* [Exercise brief]
In the listing below, locate the line containing "look (step (boot 0x7102" and the line containing "theorem test_T104_shl_of_VF : look". Output both of them and every line between, exactly as written, and nothing more.

•••

-- ==== Sys2Proof/Tests/Slice0.lean ====
section
/-! SUPPORT. Tests: ill-formed ROMs, one word per constructor written from the encodings of spec/, small single-step tests
whose expected results are the vectors T<n> of 95_test_vectors.md, and the witnesses of the statements' hypotheses. -/

namespace Sys2Proof.Tests

open Sys2Proof Sys2Proof.Machine

set_option Elab.async false

/-! ### Well-formedness (70_reset_and_hazards.md R243; vectors T170 to T173) -/

theorem test_romNonempty_refuses_empty : romNonempty [] = false ∧ romWf [] = false := by decide
theorem test_romFits_refuses_3585 : romFits (List.replicate 3585 0) = false ∧ romWf (List.replicate 3585 0) = false := by
  decide +kernel
theorem test_romWf_accepts_1_and_3584 : romWf [0x61] = true ∧ romWf (List.replicate 3584 0) = true := by
  decide +kernel

/-! ### Decoding: words written out from the encodings (30_encoding.md R72, R76) -/

theorem test_decode_cls : decodeWord 0x00E0 = .ok .cls := by decide
theorem test_decode_ret : decodeWord 0x00EE = .ok .ret := by decide
theorem test_decode_jp : decodeWord 0x1ABC = .ok (.jp 0xABC) := by decide
theorem test_decode_call : decodeWord 0x2ABC = .ok (.call 0xABC) := by decide
theorem test_decode_seImm : decodeWord 0x3142 = .ok (.seImm 0x1 0x42) := by decide
theorem test_decode_sneImm : decodeWord 0x4E42 = .ok (.sneImm 0xE 0x42) := by decide
theorem test_decode_seReg : decodeWord 0x5120 = .ok (.seReg 0x1 0x2) := by decide
theorem test_decode_ldImm : decodeWord 0x6A03 = .ok (.ldImm 0xA 0x03) := by decide
theorem test_decode_addImm : decodeWord 0x71FF = .ok (.addImm 0x1 0xFF) := by decide
theorem test_decode_ldReg : decodeWord 0x8120 = .ok (.ldReg 0x1 0x2) := by decide
theorem test_decode_orReg : decodeWord 0x8121 = .ok (.orReg 0x1 0x2) := by decide
theorem test_decode_andReg : decodeWord 0x8122 = .ok (.andReg 0x1 0x2) := by decide
theorem test_decode_xorReg : decodeWord 0x8123 = .ok (.xorReg 0x1 0x2) := by decide
theorem test_decode_addReg : decodeWord 0x8AB4 = .ok (.addReg 0xA 0xB) := by decide
theorem test_decode_sub : decodeWord 0x8F15 = .ok (.sub 0xF 0x1) := by decide
theorem test_decode_shr : decodeWord 0x8126 = .ok (.shr 0x1 0x2) := by decide
theorem test_decode_subn : decodeWord 0x81F7 = .ok (.subn 0x1 0xF) := by decide
theorem test_decode_shl : decodeWord 0x812E = .ok (.shl 0x1 0x2) := by decide
theorem test_decode_sneReg : decodeWord 0x9120 = .ok (.sneReg 0x1 0x2) := by decide
theorem test_decode_ldI : decodeWord 0xA123 = .ok (.ldI 0x123) := by decide
theorem test_decode_jpV0 : decodeWord 0xB2F0 = .ok (.jpV0 0x2F0) := by decide
theorem test_decode_rnd : decodeWord 0xC30F = .ok (.rnd 0x3 0x0F) := by decide
theorem test_decode_drw : decodeWord 0xD01F = .ok (.drw 0x0 0x1 0xF) := by decide
theorem test_decode_skp : decodeWord 0xE59E = .ok (.skp 0x5) := by decide
theorem test_decode_sknp : decodeWord 0xE5A1 = .ok (.sknp 0x5) := by decide
theorem test_decode_ldVxDt : decodeWord 0xFB07 = .ok (.ldVxDt 0xB) := by decide
theorem test_decode_ldVxK : decodeWord 0xF50A = .ok (.ldVxK 0x5) := by decide
theorem test_decode_ldDtVx : decodeWord 0xFA15 = .ok (.ldDtVx 0xA) := by decide
theorem test_decode_ldStVx : decodeWord 0xF118 = .ok (.ldStVx 0x1) := by decide
theorem test_decode_addI : decodeWord 0xF21E = .ok (.addI 0x2) := by decide
theorem test_decode_ldF : decodeWord 0xF429 = .ok (.ldF 0x4) := by decide
theorem test_decode_ldB : decodeWord 0xF033 = .ok (.ldB 0x0) := by decide
theorem test_decode_ldMemVx : decodeWord 0xF255 = .ok (.ldMemVx 0x2) := by decide
theorem test_decode_ldVxMem : decodeWord 0xFF65 = .ok (.ldVxMem 0xF) := by decide

/-- Vectors T10 to T22: the unrecognized words. -/
theorem test_decode_unrecognized :
    decodeWord 0x0000 = .error (.unrecognized 0x0000)
    ∧ decodeWord 0x00E1 = .error (.unrecognized 0x00E1)
    ∧ decodeWord 0x01E0 = .error (.unrecognized 0x01E0)
    ∧ decodeWord 0x0123 = .error (.unrecognized 0x0123)
    ∧ decodeWord 0x5121 = .error (.unrecognized 0x5121)
    ∧ decodeWord 0x9123 = .error (.unrecognized 0x9123)
    ∧ decodeWord 0x8128 = .error (.unrecognized 0x8128)
    ∧ decodeWord 0x812F = .error (.unrecognized 0x812F)
    ∧ decodeWord 0xE19D = .error (.unrecognized 0xE19D)
    ∧ decodeWord 0xE000 = .error (.unrecognized 0xE000)
    ∧ decodeWord 0xF100 = .error (.unrecognized 0xF100)
    ∧ decodeWord 0xF175 = .error (.unrecognized 0xF175)
    ∧ decodeWord 0xF1FF = .error (.unrecognized 0xF1FF) := by
  refine ⟨?_, ?_, ?_, ?_, ?_, ?_, ?_, ?_, ?_, ?_, ?_, ?_, ?_⟩ <;> decide

/-- The host numbers a row's bits from the least significant one (opcode table; 30_encoding.md R82). -/
theorem test_decodeTableWord : decodeTableWord 16 0xD12F = some (.drw 0x1 0x2 0xF) ∧ decodeTableWord 16 0x8128 = none := by
  decide

/-! ### Small states -/

/-- What a test looks at in the next state. -/
def look {α : Type} (o : Host.Outcome State Fault Refusal) (f : State → α) : Option α :=
  match o with
  | .next t => some (f t)
  | .fault _ => none
  | .refused _ => none

/-- The launch state with the word at 0x200 and these registers (95_test_vectors.md, Conventions). -/
def boot (w : Word) (regs : List (RegIx × Byte)) : State :=
  regs.foldl (fun s r => s.setReg r.1 r.2) (placeWord State.reset w)

/-- The same with bytes at an address and I there. -/
def bootAt (w : Word) (regs : List (RegIx × Byte)) (i : Word) (bytes : List Byte) : State :=
  { boot w regs with i := i, mem := (boot w regs).mem.store i.toNat bytes }

/-- The state with one pixel set. -/
def lit (s : State) (y : Fin 32) (x : Fin 64) : State := { s with fb := setPixel s.fb y x true }

/-- The columns of the set pixels of a row. -/
def litColumns (s : State) (y : Fin 32) : List (Fin 64) := (List.finRange 64).filter fun x => pixel s.fb y x

/-! ### Fetch, decode faults, fatal faults (vectors T23 to T31, T183) -/

theorem test_T183_step_without_load :
    look (step State.reset) (fun t => (t.outcome, t.df, t.dfpc, t.pc))
      = some (.decodeFault 0x200 0x0000, true, 0x200, 0x202) := by decide +kernel
theorem test_T27_fetch_at_1000 :
    look (step { State.reset with pc := 0x1000 }) (fun t => (t.outcome, t.status, t.fcause, t.finfo, t.pc))
      = some (.fatal 1 0x1000, .faulted, 1, 0x1000, 0x1000) := by decide +kernel
theorem test_T28_fetch_at_FFF :
    look (step { State.reset with pc := 0xFFF }) (fun t => (t.outcome, t.pc)) = some (.fatal 1 0x1000, 0xFFF) := by
  decide +kernel
theorem test_T29_fetch_at_10FE :
    look (step { State.reset with pc := 0x10FE }) (fun t => (t.outcome, t.pc)) = some (.fatal 1 0x10FE, 0x10FE) := by
  decide +kernel
theorem test_T30_faulted_stays :
    look (step { State.reset with status := .faulted, fcause := 1, finfo := 0x1000, pc := 0x1000 })
      (fun t => (t.outcome, t.status, t.pc)) = some (.fatal 1 0x1000, .faulted, 0x1000) := by decide +kernel
theorem test_T31_odd_pc :
    look (step { State.reset with pc := 0x203, mem := State.reset.mem.store 0x203 [0x6A, 0x55] })
      (fun t => (t.reg 0xA, t.pc)) = some (0x55, 0x205) := by decide +kernel
theorem test_T26_fetch_at_FFE :
    look (step { State.reset with pc := 0xFFE, mem := State.reset.mem.store 0xFFE [0x60, 0x05] })
      (fun t => (t.reg 0, t.pc, t.outcome)) = some (0x05, 0x1000, .ok) := by decide +kernel

/-! ### Control transfer -/

theorem test_T5_call :
    look (step (boot 0x2ABC [])) (fun t => (t.stack[0], t.sp, t.pc)) = some (0x202, 1, 0xABC) := by decide +kernel
theorem test_T6_call_on_full_stack :
    look (step { boot 0x2300 [] with sp := 16 }) (fun t => (t.outcome, t.fcause, t.finfo, t.sp, t.pc))
      = some (.fatal 2 0x200, 2, 0x200, 16, 0x200) := by decide +kernel
theorem test_T7_ret :
    look (exec .ret { State.reset with pc := 0xABC, sp := 1, stack := State.reset.stack.set 0 0x202 })
      (fun t => (t.sp, t.pc, t.stack[0])) = some (0, 0x202, 0x202) := by decide +kernel
theorem test_T8_ret_on_empty_stack :
    look (step (boot 0x00EE [])) (fun t => (t.outcome, t.fcause, t.finfo, t.sp, t.pc))
      = some (.fatal 3 0x200, 3, 0x200, 0, 0x200) := by decide +kernel
theorem test_T32_jp : look (step (boot 0x1ABC [])) (fun t => t.pc) = some 0xABC := by decide +kernel
theorem test_T36_jpV0_not_masked :
    look (step (boot 0xBFFF [(0, 0xFF)])) (fun t => (t.pc, t.outcome)) = some (0x10FE, .ok) := by decide +kernel
theorem test_T37_jpV0_uses_V0 :
    look (step (boot 0xB2F0 [(0, 0x11), (2, 0x77)])) (fun t => t.pc) = some 0x301 := by decide +kernel
theorem test_T60_seImm_taken : look (step (boot 0x3142 [(1, 0x42)])) (fun t => t.pc) = some 0x204 := by decide +kernel
theorem test_T61_seImm_not_taken : look (step (boot 0x3142 [(1, 0x43)])) (fun t => t.pc) = some 0x202 := by decide +kernel
theorem test_T62_sneImm_not_taken : look (step (boot 0x4142 [(1, 0x42)])) (fun t => t.pc) = some 0x202 := by decide +kernel
theorem test_T63_sneImm_taken : look (step (boot 0x4142 [(1, 0x43)])) (fun t => t.pc) = some 0x204 := by decide +kernel
theorem test_T64_seReg_taken : look (step (boot 0x5120 [(1, 7), (2, 7)])) (fun t => t.pc) = some 0x204 := by decide +kernel
theorem test_T65_seReg_not_taken : look (step (boot 0x5120 [(1, 7), (2, 8)])) (fun t => t.pc) = some 0x202 := by decide +kernel
theorem test_T67_sneReg_taken : look (step (boot 0x9120 [(1, 7), (2, 8)])) (fun t => t.pc) = some 0x204 := by decide +kernel
theorem test_T68_sneReg_not_taken : look (step (boot 0x9120 [(1, 7), (2, 7)])) (fun t => t.pc) = some 0x202 := by decide +kernel

/-! ### Register load, arithmetic, logic, shifts, random -/

theorem test_T80_ldImm : look (step (boot 0x6A03 [])) (fun t => (t.reg 0xA, t.pc)) = some (0x03, 0x202) := by decide +kernel
theorem test_T83_addImm_no_carry :
    look (step (boot 0x7102 [(1, 0xFF)])) (fun t => (t.reg 1, t.reg 15)) = some (0x01, 0) := by decide +kernel
theorem test_T84_addImm_to_VF : look (step (boot 0x7F01 [(15, 0xFF)])) (fun t => t.reg 15) = some 0x00 := by decide +kernel
theorem test_T86_ldReg : look (step (boot 0x8120 [(2, 0x7C)])) (fun t => (t.reg 1, t.reg 2)) = some (0x7C, 0x7C) := by
  decide +kernel
theorem test_T87_orReg :
    look (step (boot 0x8121 [(1, 0xF0), (2, 0x0F), (15, 7)])) (fun t => (t.reg 1, t.reg 15)) = some (0xFF, 7) := by
  decide +kernel
theorem test_T88_andReg :
    look (step (boot 0x8122 [(1, 0xF3), (2, 0x3C), (15, 7)])) (fun t => (t.reg 1, t.reg 15)) = some (0x30, 7) := by
  decide +kernel
theorem test_T89_xorReg :
    look (step (boot 0x8123 [(1, 0xFF), (2, 0x0F), (15, 7)])) (fun t => (t.reg 1, t.reg 15)) = some (0xF0, 7) := by
  decide +kernel
theorem test_T40_addReg_carry :
    look (step (boot 0x8124 [(1, 0xFF), (2, 0x01)])) (fun t => (t.reg 1, t.reg 15)) = some (0x00, 1) := by decide +kernel
theorem test_T45_addReg_to_VF : look (step (boot 0x8F14 [(15, 0xFF), (1, 2)])) (fun t => t.reg 15) = some 0x01 := by
  decide +kernel
theorem test_T46_sub_borrow :
    look (step (boot 0x8125 [(1, 0x01), (2, 0x02)])) (fun t => (t.reg 1, t.reg 15)) = some (0xFF, 0) := by decide +kernel
theorem test_T96_sub_y_is_F :
    look (step (boot 0x81F5 [(1, 0x05), (15, 0x03)])) (fun t => (t.reg 1, t.reg 15)) = some (0x04, 1) := by decide +kernel
theorem test_T58_shr_ignores_y :
    look (step (boot 0x8126 [(1, 0xFE), (2, 0x55), (15, 9)])) (fun t => (t.reg 1, t.reg 15, t.reg 2))
      = some (0x7F, 0, 0x55) := by decide +kernel
theorem test_T59_shr_of_VF : look (step (boot 0x8F06 [(15, 0x03)])) (fun t => t.reg 15) = some 0x00 := by decide +kernel
theorem test_T51_subn_borrow :
    look (step (boot 0x8127 [(1, 0x05), (2, 0x02)])) (fun t => (t.reg 1, t.reg 15)) = some (0xFD, 0) := by decide +kernel
theorem test_T99_subn_x_is_F : look (step (boot 0x8F17 [(15, 0x05), (1, 0x03)])) (fun t => t.reg 15) = some 0x03 := by
  decide +kernel
theorem test_T53_shl_ignores_y :
    look (step (boot 0x812E [(1, 0x81), (2, 0x55)])) (fun t => (t.reg 1, t.reg 15, t.reg 2)) = some (0x02, 1, 0x55) := by
  decide +kernel
theorem test_T104_shl_of_VF : look (step (boot 0x8F0E [(15, 0x81)])) (fun t => t.reg 15) = some 0x02 := by decide +kernel
theorem test_T106_rnd :
    look (step { boot 0xC30F [] with inp := { keyLevel := 0, keyEvent := none, rand := 0xB7 } }) (fun t => t.reg 3)
      = some 0x07 := by decide +kernel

•••

* [Task output]
    look (step (boot 0x7102 [(1, 0xFF)])) (fun t => (t.reg 1, t.reg 15)) = some (0x01, 0) := by decide +kernel
theorem test_T84_addImm_to_VF : look (step (boot 0x7F01 [(15, 0xFF)])) (fun t => t.reg 15) = some 0x00 := by decide +kernel
theorem test_T86_ldReg : look (step (boot 0x8120 [(2, 0x7C)])) (fun t => (t.reg 1, t.reg 2)) = some (0x7C, 0x7C) := by
  decide +kernel
theorem test_T87_orReg :
    look (step (boot 0x8121 [(1, 0xF0), (2, 0x0F), (15, 7)])) (fun t => (t.reg 1, t.reg 15)) = some (0xFF, 7) := by
  decide +kernel
theorem test_T88_andReg :
    look (step (boot 0x8122 [(1, 0xF3), (2, 0x3C), (15, 7)])) (fun t => (t.reg 1, t.reg 15)) = some (0x30, 7) := by
  decide +kernel
theorem test_T89_xorReg :
    look (step (boot 0x8123 [(1, 0xFF), (2, 0x0F), (15, 7)])) (fun t => (t.reg 1, t.reg 15)) = some (0xF0, 7) := by
  decide +kernel
theorem test_T40_addReg_carry :
    look (step (boot 0x8124 [(1, 0xFF), (2, 0x01)])) (fun t => (t.reg 1, t.reg 15)) = some (0x00, 1) := by decide +kernel
theorem test_T45_addReg_to_VF : look (step (boot 0x8F14 [(15, 0xFF), (1, 2)])) (fun t => t.reg 15) = some 0x01 := by
  decide +kernel
theorem test_T46_sub_borrow :
    look (step (boot 0x8125 [(1, 0x01), (2, 0x02)])) (fun t => (t.reg 1, t.reg 15)) = some (0xFF, 0) := by decide +kernel
theorem test_T96_sub_y_is_F :
    look (step (boot 0x81F5 [(1, 0x05), (15, 0x03)])) (fun t => (t.reg 1, t.reg 15)) = some (0x04, 1) := by decide +kernel
theorem test_T58_shr_ignores_y :
    look (step (boot 0x8126 [(1, 0xFE), (2, 0x55), (15, 9)])) (fun t => (t.reg 1, t.reg 15, t.reg 2))
      = some (0x7F, 0, 0x55) := by decide +kernel
theorem test_T59_shr_of_VF : look (step (boot 0x8F06 [(15, 0x03)])) (fun t => t.reg 15) = some 0x00 := by decide +kernel
theorem test_T51_subn_borrow :
    look (step (boot 0x8127 [(1, 0x05), (2, 0x02)])) (fun t => (t.reg 1, t.reg 15)) = some (0xFD, 0) := by decide +kernel
theorem test_T99_subn_x_is_F : look (step (boot 0x8F17 [(15, 0x05), (1, 0x03)])) (fun t => t.reg 15) = some 0x03 := by
  decide +kernel
theorem test_T53_shl_ignores_y :
    look (step (boot 0x812E [(1, 0x81), (2, 0x55)])) (fun t => (t.reg 1, t.reg 15, t.reg 2)) = some (0x02, 1, 0x55) := by
  decide +kernel
theorem test_T104_shl_of_VF : look (step (boot 0x8F0E [(15, 0x81)])) (fun t => t.reg 15) = some 0x02 := by decide +kernel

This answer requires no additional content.